Wednesday, 27 August 2008

BR: Triage (Scott Anderson)

Amazon Link: Triage

Mark Walsh wakes on a hilltop in Kurdistan, injured, disoriented, the victim of an artillery attack. As a war photographer, he is no stranger to violent atrocities, death and near misses, but this event disintegrates his mind, leaving him in a stuporous half-state that sees him through his initial physical recovery in a remote, clandestine guerrilla hospital, then his return to Brooklyn where his wife, Elena, struggles to make sense of his symptoms.

As Mark’s physical state worsens and he denies her the full story of how he was injured, Elena pushes him to seek medical help, but Mark refuses, trapped in a body that is betraying him and with emotions that alternately numb and overwhelm him. Meanwhile, Diane, heavily pregnant and the wife of Mark’s best friend and photographic buddy, Colin, fears for her missing husband. Mark and Colin set out to Kurdistan together, but split up before Mark’s accident. Despite Elena and Diane’s fears for Colin’s welfare, Mark assures them that Colin is simply delayed and will return home soon.

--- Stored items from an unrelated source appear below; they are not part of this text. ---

-- ==== Sys2Proof/Machine/Transfer.lean ====
section
/-! DEFINITION. The transfer engine's shared operations: the choice of slots (R33 to R36), GO, HOLD and entry into
CONFIRMING (R37, R38, R106), removal of an entry (R52), the end of a visit (R70) and the automatic return to CONFIG
(R162). -/

namespace Sys2Proof.Machine

/-! ### Limits (R24) -/

/-- The act limit of a party for a number of totes, not cut at 65535 (R37). -/
def actLimit (t : Timing) (p : Party) (n : Nat) : Ticks :=
  match p with
  | .shuttle _ => t.shuttleBase.zeroExtend 32 + t.shuttlePer.zeroExtend 32 * BitVec.ofNat 32 n
  | .lift _ => t.liftBase.zeroExtend 32 + t.liftPer.zeroExtend 32 * BitVec.ofNat 32 n

/-- The hold limit of a party (R38). -/
def holdLimit (t : Timing) (p : Party) : Ticks :=
  match p with
  | .shuttle _ => t.holdShuttle.zeroExtend 32
  | .lift _ => t.holdLift.zeroExtend 32

/-- The visit limit of planned counts, not cut at 65535 (R68). -/
def visitLimit (t : Timing) (n : Nat) : Ticks :=
  t.visitBase.zeroExtend 32 + t.visitPer.zeroExtend 32 * BitVec.ofNat 32 n

/-! ### Check 10: the choice of slots -/

/-- What check 10 finds: slots to grant, totes to confirm, or a reason to wait (R28). -/
inductive Verdict where
  | grant (items : List Item)
  | confirm (items : List Item)
  | wait (r : Reason)
deriving DecidableEq, Repr

/-- A slot holds a tote that is not eligible, or is claimed for the placing of one (R33). -/
def State.blocksReserve (s : State) (n : Level) (c : SlotCode) : Bool :=
  (match (s.slot n c).content with
    | some t => !s.eligible t.tote
    | none => false) ||
  (match (s.slot n c).claim with
    | some k => k.kind = .place && (match s.entry k.handle with
        | some e => e.items.any (fun i => i.tote.id = k.toteId && !s.eligible i.tote)
        | none => false)
    | none => false)

/-- The choice for a shuttle PLACE (R33). -/
def State.chooseShuttlePlace (s : State) (n : Level) (i : Item) : Verdict :=
  match toteStream i.tote with
  | none => .wait .full
  | some k =>
    if (s.stream k).switchPending then .wait .route
    else match (outPair (s.stream k).active).find? (fun c => (s.slot n c).isFree) with
      | none => .wait .full
      | some c =>
        if s.eligible i.tote || !s.blocksReserve n c.partner then .grant [{ i with slot := some (n, c) }]
        else .wait .reserve

/-- A stamp is older than another one (R23). -/
def older (now a b : Stamp) : Bool := (age now b).toNat < (age now a).toNat

/-- The choice for a shuttle FETCH: the oldest tote of the level's IN pair (R34). -/
def State.chooseShuttleFetch (s : State) (n : Level) : Verdict :=
  match inPair.filterMap (fun c => (s.slot n c).ready.map (fun t => (c, t))) with
  | [] => .wait .empty
  | x :: xs =>
    let b := xs.foldl (fun b y => if older s.time y.2.stamp b.2.stamp then y else b) x
    .grant [{ tote := b.2.tote, slot := some (n, b.1), conf := .none }]

/-- The free IN slots of a level in place order (R35). -/
def State.freeIn (s : State) (n : Level) : List SlotCode := inPair.filter (fun c => (s.slot n c).isFree)

/-- The choice for a lift PLACE at its visit level (R35). -/
def State.chooseLiftPlace (s : State) (n : Level) (items : List Item) : Verdict :=
  match s.freeIn n with
  | [] => .wait .full
  | cs => .grant ((items.zip cs).map (fun p => { p.1 with slot := some (n, p.2) }))

/-- The order of a lift's candidates: index, then placement stamp with the older first, then place (R36). -/
def State.candidateBefore (s : State) (a b : SlotCode × Content) : Bool :=
  if s.orderIndex a.2.tote ≠ s.orderIndex b.2.tote then s.orderIndex a.2.tote < s.orderIndex b.2.tote
  else if a.2.stamp ≠ b.2.stamp then older s.time a.2.stamp b.2.stamp
  else a.1.byte.toNat < b.1.byte.toNat

/-- Free places of a carriage record (R62). -/
def LiftRec.freePlaces (l : LiftRec) : Nat := 2 - l.carriage.length

/-- The tote's stream has confirm on (R36, R105). -/
def State.needsConfirm (s : State) (r : ToteRec) : Bool :=
  match toteStream r with
  | some i => (s.stream i).row.confirm
  | none => false

/-- An item as a selection writes it: asked when its stream has confirm on (R106). -/
def State.selected (s : State) (r : ToteRec) : Item where
  tote := r
  slot := none
  conf := if s.needsConfirm r then .asked else .none

/-- The choice for a lift FETCH at its visit level (R36). -/
def State.chooseLiftFetch (s : State) (x : Lift) (n : Level) (count : Nat) : Verdict :=
  let cs := (sortBy s.candidateBefore (s.fetchables x n)).take (min count (s.lift x).freePlaces)
  if cs.isEmpty then
    if (outPair x).any (fun c => (s.slot n c).isOpen && (s.slot n c).content.isSome) then .wait .notEligible
    else .wait .empty
  else if cs.any (fun c => s.needsConfirm c.2.tote) then .confirm (cs.map (fun c => s.selected c.2.tote))
  else .grant (cs.map (fun c => { tote := c.2.tote, slot := some (n, c.1), conf := .none }))

/-- Check 10 for an entry, at an ask or at a re-evaluation (R28, R49). A lift that waits has its visit open (log 27). -/
def State.verdict (s : State) (e : Entry) : Verdict :=
  match e.party, e.kind with
  | .shuttle n, .place => match e.items with
    | [] => .wait .full
    | i :: _ => s.chooseShuttlePlace n i
  | .shuttle n, .fetch => s.chooseShuttleFetch n
  | .lift x, .place => match (s.lift x).visit with
    | none => .wait .full
    | some v => s.chooseLiftPlace v.level e.items
  | .lift x, .fetch => match (s.lift x).visit with
    | none => .wait .empty
    | some v => s.chooseLiftFetch x v.level e.count

/-! ### GO, HOLD, CONFIRMING -/

/-- The lowest free handle (R25). -/
def State.freeHandle (s : State) : Option Handle := allHandles.find? (fun h => (s.entry h).isNone)

/-- The GO of a grant: handle, kind asked, and slot and tote of each granted item (R37). -/
def goBody (h : Handle) (k : Kind) (items : List Item) : Body :=
  .go (handleByte h) k.ask (items.filterMap (fun i => i.slot.map (fun a => (a.1, a.2, i.tote.id))))

/-- The GO of an entry's grant is sent to its party (R37). -/
def State.sendGo (s : State) (h : Handle) (e : Entry) : State :=
  s.sendParty e.party (s.toParty e.party kGo e.tag (goBody h e.kind e.items)) (some h)

/-- The HOLD about an entry is sent to its party (R38). -/
def State.sendHold (s : State) (h : Handle) (e : Entry) (r : Reason) : State :=
  s.sendParty e.party (s.toParty e.party kHold e.tag (.hold (handleByte h) r)) (some h)

/-- One claim for each granted item (R37). -/
def State.takeClaims (s : State) (h : Handle) (k : Kind) (items : List Item) : State :=
  items.foldl (fun s i => match i.slot with
    | some (n, c) => s.takeClaim n c { kind := k, handle := h, toteId := i.tote.id }
    | none => s) s

/-- The entry is a lift FETCH, whose granted sequenced totes are pledged (R37). -/
def Entry.isLiftFetch (e : Entry) : Bool :=
  match e.party, e.kind with
  | .lift _, .fetch => true
  | .lift _, .place => false
  | .shuttle _, _ => false

/-- The entry in GRANTED with these items, its act timer at the act limit (R37). -/
def Entry.granted (e : Entry) (now : Stamp) (t : Timing) (items : List Item) : Entry :=
  { e with phase := .granted now, items := items, timer := actLimit t e.party items.length }

/-- A grant, as one step (R37). -/
def State.grant (s : State) (h : Handle) (e : Entry) (items : List Item) : State :=
  let e' := e.granted s.time s.timing items
  let s := (s.takeClaims h e.kind items).setEntry h (some e')
  let s := if e.isLiftFetch then s.pledge items else s
  (s.sendGo h e').touch

/-- An entry in WAITING with a reason and its hold timer started (R38). -/
def Entry.held (e : Entry) (t : Timing) (r : Reason) : Entry :=
  { e with phase := .waiting r, timer := holdLimit t e.party }

/-- A HOLD, as one step (R38). -/
def State.hold (s : State) (h : Handle) (e : Entry) (r : Reason) : State :=
  (s.setEntry h (some (e.held s.timing r))).sendHold h e r

/-- The visit level of a party as a byte, 0 without a visit. -/
def State.visitLevelByte (s : State) (p : Party) : Byte :=
  match p with
  | .lift x => match (s.lift x).visit with
    | some v => levelByte v.level
    | none => 0
  | .shuttle _ => 0

/-- The CONFIRM-ASK about an item (R107). -/
def State.confirmAskOf (s : State) (h : Handle) (e : Entry) (i : Item) : Tel :=
  s.toStore kConfirmAsk e.tag
    (.confirmAsk (handleByte h) i.tote.id i.tote.stream e.party.station (s.visitLevelByte e.party))

/-- Entry into CONFIRMING, as one step (R106). -/
def State.enterConfirming (s : State) (h : Handle) (e : Entry) (items : List Item) : State :=
  let e' := { e with phase := .confirming, items := items, timer := s.timing.confirmLimit.zeroExtend 32 }
  let s := (s.setEntry h (some e')).sendHold h e' .confirm
  (items.foldl (fun s i => if i.conf = .asked then s.sendConfirmAsk (s.confirmAskOf h e' i) else s) s).touch

/-- Check 10 of an ask that passed the checks before it: the entry takes the handle, or is refused (R28). The
last-expired handle is cleared when the ask makes an entry (R27). -/
def State.decideAsk (s : State) (h : Handle) (e : Entry) : State :=
  match s.verdict e with
  | .grant items => (s.setLastExpired e.party none).grant h e items
  | .confirm items => (s.setLastExpired e.party none).enterConfirming h e items
  | .wait r =>
    if e.wait then (s.setLastExpired e.party none).hold h e r
    else s.refuse e.party e.kind.ask r 255 e.tag none

/-! ### Removal of an entry, end of a visit -/

/-- The number of open visits (R189). -/
def State.openVisits (s : State) : Nat := (bothLifts.filter (fun x => (s.lift x).visit.isSome)).length

/-- In DRAIN, with the table empty and no visit open, the aisle returns to CONFIG (R162). -/
def State.checkDrain (s : State) : State :=
  if s.mode = .drain ∧ s.entries.isEmpty = true ∧ s.openVisits = 0 then s.setMode .config else s

/-- The phase is GRANTED. -/
def Phase.isGranted : Phase → Bool
  | .granted _ => true
  | .waiting _ => false
  | .confirming => false

/-- An entry is removed: its claims, its pledges and its confirmation in flight end with it, and the change is passed
on (R52). Slots that a rule sends into DOUBT have been sent before. -/
def State.removeEntry (s : State) (h : Handle) (e : Entry) : State :=
  let s := s.releaseClaims h e.items
  let s := if e.isLiftFetch && e.phase.isGranted then s.unpledge e.items else s
  (((s.dropConfirmAsks h).setEntry h none).wantReeval).checkDrain

/-- An entry is refused with a reason, its handle and its tag, and removed (R52). -/
def State.refuseEntry (s : State) (h : Handle) (e : Entry) (r : Reason) : State :=
  (s.refuse e.party e.kind.ask r (handleByte h) e.tag (some h)).removeEntry h e

/-- The end of a visit; a VISIT-CLOSE gives its tag to the VISIT-END (R70). -/
def State.endVisit (s : State) (x : Lift) (closeTag : Option Byte) : State :=
  match (s.lift x).visit with
  | none => s
  | some v =>
    let s := s.sendLift x
      (s.toParty (.lift x) kVisitEnd (closeTag.getD v.tag) (.visit (levelByte v.level) (byte v.p) (byte v.f)))
    (s.setLift x { s.lift x with visit := none }).checkDrain

/-! ### Routing of a shuttle PLACE -/

/-- At the level, neither slot of the OUT pair of the active lift of the tote's stream is mapped (R30). -/
def State.noMappedPair (s : State) (n : Level) (r : ToteRec) : Bool :=
  match toteStream r with
  | some k => !(outPair (s.stream k).active).any (fun c => (s.slot n c).mapped)
  | none => true

/-- Check 8: the stream is not routed, or the tote is a stray under REFUSE (R32). -/
def State.routingFailure (s : State) (r : ToteRec) : Option Reason :=
  match toteStream r with
  | none => some .noRoute
  | some k =>
    if !(s.stream k).row.routed then some .noRoute
    else if s.isStray r && (s.stream k).row.stray = .refuse then some .stray
    else none

/-- What a re-evaluation repeats for a shuttle PLACE before check 10 (R49). -/
def State.reroute (s : State) (e : Entry) : Option Reason :=
  match e.party, e.kind, e.items with
  | .shuttle n, .place, i :: _ => if s.noMappedPair n i.tote then some .badSlot else s.routingFailure i.tote
  | .shuttle _, .place, [] => none
  | .shuttle _, .fetch, _ => none
  | .lift _, _, _ => none

end Sys2Proof.Machine
end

Complicating Elena’s progress with Mark is her grandfather, Joaquin, a man who raised her after her own father died in a car accident but whom she disowned after learning of his involvement with war criminals after the 1930’s Spanish war. Joaquin, a self-proclaimed psychologist, established an asylum for officers and soldiers who had committed heinous acts of inhumanity and brutality during the years of fighting. These men, unable to return to their families and too dangerous to be allowed to return to society without psychological intervention, were passed to Joaquin to ‘cure’. And, so he did, according to the history books. Elena is unable to forgive Joaquin for housing and healing men who, she believed, were beyond forgiveness.

After Mark collapses and is hospitalised, his symptoms determined to be psychosomatic, Elena’s mother calls in Joaquin, believing him to be the only person who can heal Mark’s trauma ravaged mind. Joaquin journeys from Spain to Brooklyn, ignores Elena’s attempts to keep him from Mark, and commences his own form of therapy. The journey taken by all three is dark – of solitude and grief, of guilt and laying blame, of denial and ultimate responsibility.

Scott Anderson makes no attempt to gloss over the horror of war, neither does he revert to bloody gore. Instead, he exhibits rare restraint and by doing so he crafts a story that drills to the very core of the reader, leaving much to the imagination, painting scenes and images that are horrific in their ghastly serenity. Mark recalls experiences that are unequivocally stomach churning – no person could witness those events and walk away unscarred, yet Mark tried to… tried and failed.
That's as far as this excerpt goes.